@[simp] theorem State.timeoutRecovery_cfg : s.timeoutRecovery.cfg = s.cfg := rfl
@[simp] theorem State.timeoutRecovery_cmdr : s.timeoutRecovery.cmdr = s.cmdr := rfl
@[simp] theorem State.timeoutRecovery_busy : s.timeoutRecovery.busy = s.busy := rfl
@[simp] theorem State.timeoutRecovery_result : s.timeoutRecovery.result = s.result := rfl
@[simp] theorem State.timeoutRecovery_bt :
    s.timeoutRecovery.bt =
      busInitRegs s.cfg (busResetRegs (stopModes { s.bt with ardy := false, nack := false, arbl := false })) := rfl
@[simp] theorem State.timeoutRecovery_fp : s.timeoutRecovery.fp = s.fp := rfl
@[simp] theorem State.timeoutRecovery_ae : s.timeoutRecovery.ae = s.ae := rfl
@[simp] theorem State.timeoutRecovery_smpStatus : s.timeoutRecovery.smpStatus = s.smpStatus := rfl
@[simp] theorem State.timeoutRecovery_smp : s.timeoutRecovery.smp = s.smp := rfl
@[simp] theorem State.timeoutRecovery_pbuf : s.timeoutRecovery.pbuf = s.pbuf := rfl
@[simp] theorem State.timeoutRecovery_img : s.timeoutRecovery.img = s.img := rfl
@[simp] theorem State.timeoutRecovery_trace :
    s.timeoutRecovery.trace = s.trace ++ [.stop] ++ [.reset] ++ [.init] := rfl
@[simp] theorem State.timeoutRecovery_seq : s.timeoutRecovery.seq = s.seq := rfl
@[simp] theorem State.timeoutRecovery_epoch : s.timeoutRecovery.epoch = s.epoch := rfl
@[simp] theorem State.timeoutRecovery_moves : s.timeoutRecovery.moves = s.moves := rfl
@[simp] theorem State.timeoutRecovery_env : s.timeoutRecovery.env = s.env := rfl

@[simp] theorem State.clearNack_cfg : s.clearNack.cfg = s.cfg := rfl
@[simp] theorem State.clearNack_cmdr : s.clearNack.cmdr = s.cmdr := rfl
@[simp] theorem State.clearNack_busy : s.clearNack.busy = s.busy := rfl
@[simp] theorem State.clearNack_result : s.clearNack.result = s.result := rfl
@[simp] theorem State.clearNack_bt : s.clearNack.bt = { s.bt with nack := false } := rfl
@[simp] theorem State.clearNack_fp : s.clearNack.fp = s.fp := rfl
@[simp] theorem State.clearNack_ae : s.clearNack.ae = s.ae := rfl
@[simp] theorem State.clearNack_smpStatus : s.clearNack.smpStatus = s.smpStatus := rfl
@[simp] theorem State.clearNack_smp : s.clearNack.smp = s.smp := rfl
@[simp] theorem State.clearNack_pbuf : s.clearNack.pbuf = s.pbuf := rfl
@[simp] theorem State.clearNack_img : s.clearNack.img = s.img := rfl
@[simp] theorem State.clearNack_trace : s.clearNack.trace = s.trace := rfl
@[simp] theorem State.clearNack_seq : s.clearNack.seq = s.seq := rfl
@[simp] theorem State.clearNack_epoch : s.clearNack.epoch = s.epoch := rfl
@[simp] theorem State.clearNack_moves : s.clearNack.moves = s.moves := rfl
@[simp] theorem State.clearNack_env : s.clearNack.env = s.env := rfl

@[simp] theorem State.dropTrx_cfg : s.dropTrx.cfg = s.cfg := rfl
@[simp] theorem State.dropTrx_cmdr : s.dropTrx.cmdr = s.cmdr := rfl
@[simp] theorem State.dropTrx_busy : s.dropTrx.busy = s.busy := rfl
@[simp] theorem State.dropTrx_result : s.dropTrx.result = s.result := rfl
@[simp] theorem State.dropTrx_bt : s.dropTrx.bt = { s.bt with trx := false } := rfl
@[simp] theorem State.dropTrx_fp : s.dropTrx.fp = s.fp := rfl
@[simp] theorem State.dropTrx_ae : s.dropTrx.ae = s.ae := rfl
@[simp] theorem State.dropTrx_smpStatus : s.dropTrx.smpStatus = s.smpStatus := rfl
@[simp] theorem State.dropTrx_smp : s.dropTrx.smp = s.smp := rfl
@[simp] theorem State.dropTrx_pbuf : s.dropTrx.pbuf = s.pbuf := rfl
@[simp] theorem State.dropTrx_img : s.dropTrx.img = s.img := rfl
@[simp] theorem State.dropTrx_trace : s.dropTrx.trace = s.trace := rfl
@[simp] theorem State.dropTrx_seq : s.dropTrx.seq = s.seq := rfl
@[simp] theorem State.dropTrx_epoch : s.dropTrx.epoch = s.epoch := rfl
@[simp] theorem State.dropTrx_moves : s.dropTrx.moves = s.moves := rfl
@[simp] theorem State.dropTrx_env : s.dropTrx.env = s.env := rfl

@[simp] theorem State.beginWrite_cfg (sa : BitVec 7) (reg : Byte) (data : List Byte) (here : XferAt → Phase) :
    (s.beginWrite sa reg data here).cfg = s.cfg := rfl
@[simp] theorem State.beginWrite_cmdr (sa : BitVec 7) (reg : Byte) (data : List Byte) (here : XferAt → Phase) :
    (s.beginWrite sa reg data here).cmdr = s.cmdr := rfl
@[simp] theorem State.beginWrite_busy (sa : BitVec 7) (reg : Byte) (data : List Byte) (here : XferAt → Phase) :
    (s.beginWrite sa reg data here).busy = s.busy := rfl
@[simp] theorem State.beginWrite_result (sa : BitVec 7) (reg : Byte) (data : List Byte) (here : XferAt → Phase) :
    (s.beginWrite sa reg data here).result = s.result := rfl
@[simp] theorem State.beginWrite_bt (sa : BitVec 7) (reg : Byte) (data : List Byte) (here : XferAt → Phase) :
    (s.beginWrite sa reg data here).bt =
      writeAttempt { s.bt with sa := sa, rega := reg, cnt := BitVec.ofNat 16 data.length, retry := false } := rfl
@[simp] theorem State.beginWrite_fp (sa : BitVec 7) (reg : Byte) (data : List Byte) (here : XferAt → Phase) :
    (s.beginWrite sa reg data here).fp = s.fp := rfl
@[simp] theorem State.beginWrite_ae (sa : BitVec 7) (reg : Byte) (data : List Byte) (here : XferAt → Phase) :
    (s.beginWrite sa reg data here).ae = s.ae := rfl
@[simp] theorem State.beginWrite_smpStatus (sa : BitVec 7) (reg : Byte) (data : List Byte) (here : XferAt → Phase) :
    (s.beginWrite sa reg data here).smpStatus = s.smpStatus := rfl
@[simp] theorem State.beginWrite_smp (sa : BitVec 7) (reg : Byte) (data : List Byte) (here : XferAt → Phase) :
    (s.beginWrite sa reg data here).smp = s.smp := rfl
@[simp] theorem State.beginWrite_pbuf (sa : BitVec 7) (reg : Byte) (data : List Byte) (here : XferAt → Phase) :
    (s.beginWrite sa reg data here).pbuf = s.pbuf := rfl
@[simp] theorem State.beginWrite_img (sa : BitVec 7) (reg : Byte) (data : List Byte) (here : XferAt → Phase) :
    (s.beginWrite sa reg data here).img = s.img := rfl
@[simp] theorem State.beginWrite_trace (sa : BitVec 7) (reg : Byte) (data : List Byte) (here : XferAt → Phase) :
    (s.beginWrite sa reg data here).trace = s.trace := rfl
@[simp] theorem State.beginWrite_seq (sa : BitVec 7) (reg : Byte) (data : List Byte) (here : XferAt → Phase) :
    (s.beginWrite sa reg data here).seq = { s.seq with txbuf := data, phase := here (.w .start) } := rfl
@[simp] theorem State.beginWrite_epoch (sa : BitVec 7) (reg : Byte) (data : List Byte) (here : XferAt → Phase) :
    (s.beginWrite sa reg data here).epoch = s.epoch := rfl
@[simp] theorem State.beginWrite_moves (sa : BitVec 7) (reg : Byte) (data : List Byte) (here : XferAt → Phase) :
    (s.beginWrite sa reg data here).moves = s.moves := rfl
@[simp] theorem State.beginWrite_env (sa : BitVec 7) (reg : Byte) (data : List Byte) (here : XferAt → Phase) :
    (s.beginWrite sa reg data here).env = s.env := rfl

→ **Task prompt**: Both end lines included, restate word for word the lines above from the line with "theorem State.beginWrite_bt (sa" to the line with "(s.beginWrite sa reg data here).pbuf", and nothing else.

→ **The answer**:
@[simp] theorem State.beginWrite_bt (sa : BitVec 7) (reg : Byte) (data : List Byte) (here : XferAt → Phase) :
    (s.beginWrite sa reg data here).bt =
      writeAttempt { s.bt with sa := sa, rega := reg, cnt := BitVec.ofNat 16 data.length, retry := false } := rfl
@[simp] theorem State.beginWrite_fp (sa : BitVec 7) (reg : Byte) (data : List Byte) (here : XferAt → Phase) :
    (s.beginWrite sa reg data here).fp = s.fp := rfl
@[simp] theorem State.beginWrite_ae (sa : BitVec 7) (reg : Byte) (data : List Byte) (here : XferAt → Phase) :
    (s.beginWrite sa reg data here).ae = s.ae := rfl
@[simp] theorem State.beginWrite_smpStatus (sa : BitVec 7) (reg : Byte) (data : List Byte) (here : XferAt → Phase) :
    (s.beginWrite sa reg data here).smpStatus = s.smpStatus := rfl
@[simp] theorem State.beginWrite_smp (sa : BitVec 7) (reg : Byte) (data : List Byte) (here : XferAt → Phase) :
    (s.beginWrite sa reg data here).smp = s.smp := rfl
@[simp] theorem State.beginWrite_pbuf (sa : BitVec 7) (reg : Byte) (data : List Byte) (here : XferAt → Phase) :
    (s.beginWrite sa reg data here).pbuf = s.pbuf := rfl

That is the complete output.